Related Read: Sex Education for Men Goes Virtual to Fill Gender Gap

‘Artists of sexuality’

Avatar in Decentraland watches sex education discussion between Dr. Megan Flemming and Zack Zane.
Avatar in Decentraland watches sex education discussion between Dr. Megan Flemming and Zack Zane.

There’s a huge opportunity for improvement in sex education with the evolution of the metaverse.

According to LoveHoney global sex tech expert Bryony Cole, the metaverse has the potential to “democratize access not only to sex education but to sexual expression and fulfillment to sexual happiness.”

She points to studies by the Guttmacher Institute that show young people in the US receive less sex education today than they did ten years ago.
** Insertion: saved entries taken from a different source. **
/-- R235, R236, R261: hopper rings as their descriptors are written. Another agent than the owner sets HOP_STAT.OWN_ERR and nothing of the
ring. The owner's TAIL is stored, has the ring's first record looked at anew, and stops the ring when it publishes more records than the ring
holds; EN starts a disabled ring of 16 to 1,048,576 records; a write that clears EN stops it; a tracker takes its 16 bits. -/
def Obligations.HopperRings : Prop :=
  ∀ (s : State) (ag : Agent) (r k : Nat) (v : Word), s.d.coreUp = true → ag.ok = true → r < 16384 → k < 64 →
    let cfg := s.d.rg (Reg.HOP_RD_CFG r)
    let mine := ownerIs ag (bits cfg.toNat 15 3) = true
    (¬mine → exec (.tailWrite ag r v) s = .next (s.afterDev Dev.hopOwnErr) ∧ exec (.ringEnable ag r v) s = .next (s.afterDev Dev.hopOwnErr) ∧
      exec (.ringDisable ag r) s = .next (s.afterDev Dev.hopOwnErr) ∧
      ∀ ix, ix < 8 → exec (.descriptorWrite ag r ix v) s = .next (s.afterDev Dev.hopOwnErr)) ∧
    (mine → ((s.afterDev (fun d => d.sg (Reg.HOP_RD_TAIL r) v)).d.published r ≤ 2 ^ bits cfg.toNat 2 5) →
      ∃ t, exec (.tailWrite ag r v) s = .next t ∧ s.onlyRegs t [Reg.HOP_RD_TAIL r] ∧ t.d.rg (Reg.HOP_RD_TAIL r) = v ∧
        t.d = { s.d with regs := t.d.regs, hop := { s.d.hop with noBody := t.d.hop.noBody } }) ∧
    (mine → cfg.getLsbD 0 = false → 4 ≤ v.toNat / 4 % 32 → v.toNat / 4 % 32 ≤ 20 →
      (s.d.published r ≤ 2 ^ (v.toNat / 4 % 32)) →
      ∃ t, exec (.ringEnable ag r v) s = .next t ∧ s.onlyRegs t [Reg.HOP_RD_CFG r, Reg.HOP_RD_STAT r] ∧
        t.d.rg (Reg.HOP_RD_CFG r) = ((v ||| 1) &&& 0x3FFF) ||| (cfg &&& 0x38000) ∧ t.d.bt (Reg.HOP_RD_STAT r) 0 = true) ∧
    (mine → cfg.getLsbD 0 = true → ∃ t, exec (.ringDisable ag r) s = .next t ∧
      s.onlyRegs t [Reg.HOP_RD_CFG r, Reg.HOP_RD_STAT r] ∧ t.d.bt (Reg.HOP_RD_CFG r) 0 = false ∧
      t.d.bt (Reg.HOP_RD_STAT r) 0 = false) ∧
    exec (.hopTrkDoneWrite ag k v) s = .next (s.afterDev (fun d => d.sg (Reg.HOP_TRK_DONE k) (v &&& 0xFFFF)))

/-- R539, R540, R541, R544, R547: the secure block takes no command of any agent but KC3; KC3's wipe sets WIPING and counts in SEC_WIPE_CNT;
its request to the TRNG with eight queued sets RNG_FULL alone; a lifecycle request without the key, or for no later state, sets LC_ERR
alone; and TAMPER_CFG once locked stays. -/
def Obligations.SecureBlock : Prop :=
  ∀ (s : State) (ag : Agent) (slot : Nat) (v : Word), s.d.coreUp = true → ag.ok = true → slot < 4 →
    (ag ≠ .core 3 → ∀ c ∈ [Instr.lifecycleChange ag v, .keyProgram ag slot, .keySetDev ag slot, .keyRevoke ag slot,
      .imageKeyProgram ag v, .wipe ag v, .tamperLock ag, .verifyGo ag v, .rngRequest ag v, .rngRestart ag v], exec c s = .next s) ∧
    (ag = .core 3 →
      (v.getLsbD 0 = true → ∃ t, exec (.wipe ag v) s = .next t ∧ s.onlyRegs t [Reg.SEC_STAT, Reg.SEC_WIPE_CNT] ∧
        t.d.bt Reg.SEC_STAT 1 = true ∧ t.d.rg Reg.SEC_WIPE_CNT = s.d.rg Reg.SEC_WIPE_CNT + 1 ∧ t.d.sec.wipeAt = some s.d.tb) ∧
      (8 ≤ s.d.sec.rng.length → exec (.rngRequest ag v) s = .next (s.afterDev (fun d => d.sb Reg.SEC_STAT 5))) ∧
      ((v.toNat / 2 ^ 16 ≠ 0x4C43 ∨ v.toNat % 8 ≤ s.ctx.lifecycle ∨ 4 < v.toNat % 8) →
        exec (.lifecycleChange ag v) s = .next (s.afterDev (fun d => d.sb Reg.SEC_STAT 3))) ∧
      (s.d.bt Reg.SEC_TAMPER_CFG 8 = true → exec (.tamperLock ag) s = .next s) ∧
      (s.d.bt Reg.SEC_TAMPER_CFG 8 = false → ∃ t, exec (.tamperLock ag) s = .next t ∧ s.onlyRegs t [Reg.SEC_TAMPER_CFG] ∧
        t.d.bt Reg.SEC_TAMPER_CFG 8 = true ∧ ∀ i, i < 6 → t.d.bt Reg.SEC_TAMPER_CFG i = s.d.bt Reg.SEC_TAMPER_CFG i))

/-- R540: the end of a wipe with no lifecycle change in progress and no TRNG block waiting: every byte of bank 95 reads 0, no other byte
changes, WIPING clears and no wipe is in progress. -/
def Obligations.WipeZeroesBank95 : Prop :=
  ∀ (s : State) (t0 : Nat), s.d.coreUp = true → s.d.sec.wipeAt = some t0 → s.d.sec.lc = none → s.d.sec.rngWait = 0 →
    ∃ t, exec .wipeDone s = .next t ∧ t.d.bt Reg.SEC_STAT 1 = false ∧ t.d.sec.wipeAt = none ∧
      ∀ sp a, t.mem.read sp a = if sp = .sram ∧ a / 2 ^ 21 = 95 then 0 else s.mem.read sp a

/-- R444, R456, R461: a PIO engine as its owner and others reach it. A write to a context's TX FIFO, to the context enables or to the
instruction memory by another agent than the owner sets OWN_ERR alone. The owner's word enters the FIFO last while it holds fewer than four,
and a full FIFO sets TX_OVF alone; a read of RXF removes and returns the oldest word, or returns 0 and sets RX_UNF; a word written to the
instruction memory of a stopped engine is stored, and of a running one sets the denial alone. -/
def Obligations.PioAccesses : Prop :=
  ∀ (s : State) (ag : Agent) (e c a : Nat) (v : Word), s.d.coreUp = true → ag.ok = true → e < 8 → c < 16 → a < 1024 →
    let mine := ownerIs ag (s.d.fd (Reg.PIO_E_CFG e) 4 3) = true
    let x := s.d.ctxAt e c
    let goes := fun (cmd : Instr) (x' : PioCtx) => ∃ t, exec cmd s = .next t ∧
      s.onlyRegs t [Reg.PIO_C_FSTAT e c, Reg.PIO_C_STATE e c] ∧ t.d.ctxAt e c = x' ∧
      t.d.fd (Reg.PIO_C_FSTAT e c) 0 3 = x'.tx.length % 8 ∧ t.d.fd (Reg.PIO_C_FSTAT e c) 4 3 = x'.rx.length % 8 ∧
      ∀ e' c', (e', c') ≠ (e, c) → t.d.ctxAt e' c' = s.d.ctxAt e' c'
    (¬mine → ∀ cmd ∈ [Instr.pioTxfWrite ag e c v, .contextEnable ag e v, .pioImWrite ag e a v],
      exec cmd s = .next (s.afterDev (fun d => d.sb Reg.PIO_STAT 1))) ∧
    (mine → x.tx.length < 4 → goes (.pioTxfWrite ag e c v) { x with tx := x.tx ++ [v] }) ∧
    (mine → 4 ≤ x.tx.length → exec (.pioTxfWrite ag e c v) s = .next (s.afterDev (fun d => d.sb (Reg.PIO_C_FSTAT e c) 8))) ∧
    (∀ w l, x.rx = w :: l → goes (.pioRxfRead ag e c) { x with rx := l } ∧
      ∃ t, exec (.pioRxfRead ag e c) s = .next t ∧ t.d.rdata = w) ∧
    (x.rx = [] → exec (.pioRxfRead ag e c) s =
      .next (s.afterDev (fun d => { d.sb (Reg.PIO_C_FSTAT e c) 9 with rdata := 0 }))) ∧
    (mine → s.d.bt (Reg.PIO_E_CFG e) 0 = true → exec (.pioImWrite ag e a v) s = .next (s.afterDev (fun d => d.sb Reg.PIO_STAT 3))) ∧
    (mine → s.d.bt (Reg.PIO_E_CFG e) 0 = false → ∃ t, exec (.pioImWrite ag e a v) s = .next t ∧ s.onlyRegs t [] ∧
      Tab.at 0 t.d.aux (pioWord e a) = v ∧ ∀ k, k ≠ pioWord e a → Tab.at 0 t.d.aux k = Tab.at 0 s.d.aux k)

/-- R499, R500: the commands of a long operation's slot, whose states are 0 IDLE, 1 QUEUED, 2 RUNNING, 3 SUSPENDING, 4 SUSPENDED, 5
CANCELLING, 6 DONE. Another agent than the owner sets OWN_ERR alone; a command in a state that R500 does not name, or to a structure load in
its APPLY phase, sets LOP_CMD_ERR alone; SUSPEND, RESUME and CANCEL lead to the states that R500 gives, a structure load that waits for its
tick being at a suspend point already (Table 17-6). -/
def Obligations.LongOperationCommands : Prop :=
  ∀ (s : State) (ag : Agent) (sl op : Nat) (int : Bool), s.d.coreUp = true → ag.ok = true → sl < 64 → op < 16 →
    let reg := Reg.SYS_LOP_STAT sl
    let st := s.d.fd reg 0 3
    let mine := s.d.ownsSlot ag sl = true
    let errs := fun (cmd : Instr) (bit : Nat) => exec cmd s = .next (s.afterDev (fun d => d.sb Reg.SYS_STAT bit))
    let goes := fun (cmd : Instr) (n : Nat) => ∃ t, exec cmd s = .next t ∧
      s.onlyRegs t [reg, Reg.SYS_LOP_BUSY_LO, Reg.SYS_LOP_BUSY_HI] ∧ t.d = { s.d with regs := t.d.regs } ∧ t.d.fd reg 0 3 = n
    (¬mine → errs (.lopStart ag sl op int) 3 ∧ errs (.lopSuspend ag sl) 3 ∧ errs (.lopResume ag sl) 3 ∧ errs (.lopCancel ag sl) 3) ∧
    (mine →
      (1 ≤ st → st ≤ 5 → errs (.lopStart ag sl op int) 2) ∧
      (st = 1 → ∃ t, exec (.lopSuspend ag sl) s = .next t ∧ t.d.fd reg 0 3 = 4 ∧ t.mem = s.mem) ∧
      (st = 2 → s.d.lopApplies sl = false → s.d.lopAwaits sl = false → goes (.lopSuspend ag sl) 3 ∧ goes (.lopCancel ag sl) 5) ∧
      (st = 2 → s.d.lopAwaits sl = true → (∃ t, exec (.lopSuspend ag sl) s = .next t ∧ t.d.fd reg 0 3 = 4 ∧ t.mem = s.mem) ∧
        ∃ t, exec (.lopCancel ag sl) s = .next t ∧ t.d.fd reg 0 3 = 6 ∧ t.d.fd reg 4 3 = 3 ∧ t.mem = s.mem) ∧
      (st = 2 → s.d.lopApplies sl = true → errs (.lopSuspend ag sl) 2 ∧ errs (.lopCancel ag sl) 2) ∧
      (st ≠ 1 → st ≠ 2 → errs (.lopSuspend ag sl) 2) ∧
      (st = 3 → goes (.lopResume ag sl) 2) ∧
      (st = 4 → ∃ t, exec (.lopResume ag sl) s = .next t ∧ s.onlyRegs t [reg, Reg.SYS_LOP_BUSY_LO, Reg.SYS_LOP_BUSY_HI] ∧
        t.d = { s.d with regs := t.d.regs, lop := t.d.lop, sec := { s.d.sec with vfyEnd := t.d.sec.vfyEnd } } ∧
        t.d.fd reg 0 3 = (if s.ctx.lopWaits sl = true then 1 else 2) ∧ ∀ k, k ≠ sl → t.d.lopAt k = s.d.lopAt k) ∧
      (st ≠ 3 → st ≠ 4 → errs (.lopResume ag sl) 2) ∧
      ((st = 1 ∨ st = 4) → ∃ t, exec (.lopCancel ag sl) s = .next t ∧ t.d.fd reg 0 3 = 6 ∧ t.d.fd reg 4 3 = 3 ∧ t.mem = s.mem) ∧
      (st = 3 → goes (.lopCancel ag sl) 5) ∧
      ((st = 0 ∨ 5 ≤ st) → errs (.lopCancel ag sl) 2))

/-- R529, R530, R532: the update commands. From an agent other than the host, KC1 and the debug master, and in a state that does not take
it, a command sets CMD_ERR alone: ARM and COLD are for READY (1), DISARM is for ARMED (3). DISARM taken has a record written with STATE
STABLE and LAST DISARMED. A token from an agent other than KC0, KC1 and the debug master, or outside TRIAL (4), sets BAD_TOKEN alone. -/
def Obligations.UpdateCommands : Prop :=
  ∀ (s : State) (ag : Agent) (hi : Word), s.d.coreUp = true → ag.ok = true →
    let st := s.d.fd Reg.UPD_STATE 0 3
    let may := ag = .host ∨ ag = .core 1 ∨ ag = .dbg
    let errs := fun (cmd : Instr) (bit : Nat) => exec cmd s = .next (s.afterDev (fun d => d.sb Reg.UPD_STAT bit))
    ((¬may ∨ st ≠ 1) → errs (.arm ag) 1 ∧ errs (.cold ag) 1) ∧
    ((¬may ∨ st ≠ 3) → errs (.disarm ag) 1) ∧
    (may → st = 3 → s.d.upd.rec_ = none → ∃ t, exec (.disarm ag) s = .next t ∧ s.onlyRegs t [] ∧
      t.d = { s.d with upd := { s.d.upd with rec_ := t.d.upd.rec_ } } ∧
      (t.d.upd.rec_.map (fun r => (r.state, r.last, r.why))) = some (0, 4, .disarm)) ∧
    ((¬(ag = .core 0 ∨ ag = .core 1 ∨ ag = .dbg) ∨ st ≠ 4) → errs (.confirmToken ag hi) 2)

/-- R327: the ring mailbox of this node. A pop removes the oldest message received and shows the next, or zeros, in the receive registers; a
send while one is under way, or while the node does not tap, sets MBX_ERR and sends nothing. -/
def Obligations.RingMailbox : Prop :=
  ∀ (s : State) (ag : Agent) (v : Word), s.d.coreUp = true → ag.ok = true →
    (∃ t, exec (.mbxPop ag) s = .next t ∧ t.d = { s.d with regs := t.d.regs, ring := { s.d.ring with mbx := s.d.ring.mbx.drop 1 } } ∧
      s.onlyRegs t (Reg.RING_MBX_RX_INFO :: Reg.RING_MBX_RX_TS_LO :: Reg.RING_MBX_RX_TS_HI :: (List.range 8).map Reg.RING_MBX_RX) ∧
      ∀ i, i < 8 → t.d.rg (Reg.RING_MBX_RX i) =
        match s.d.ring.mbx.drop 1 with
        | [] => 0
        | m :: _ => m.2.2.getD i 0) ∧
    ((s.d.bt Reg.RING_MBX_TX_CTRL 8 = true ∨ s.d.tapping = false) → ∃ t, exec (.mbxSend ag v) s = .next t ∧
      s.onlyRegs t [Reg.RING_MBX_TX_CTRL] ∧ t.d = { s.d with regs := t.d.regs } ∧ t.d.bt Reg.RING_MBX_TX_CTRL 9 = true)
In some states, it is not required that sex education materials are medically accurate. Course material often is not inclusive of LGBTQ people.

“The combined relative anonymity, the intimacy of virtual worlds like this, make the metaverse an ideal platform for education for pleasure and for sexual health topics to really thrive as an engaging learning environment for really all ages,” said Cole.

“Whatever is in our minds we could create as artists of sexuality.”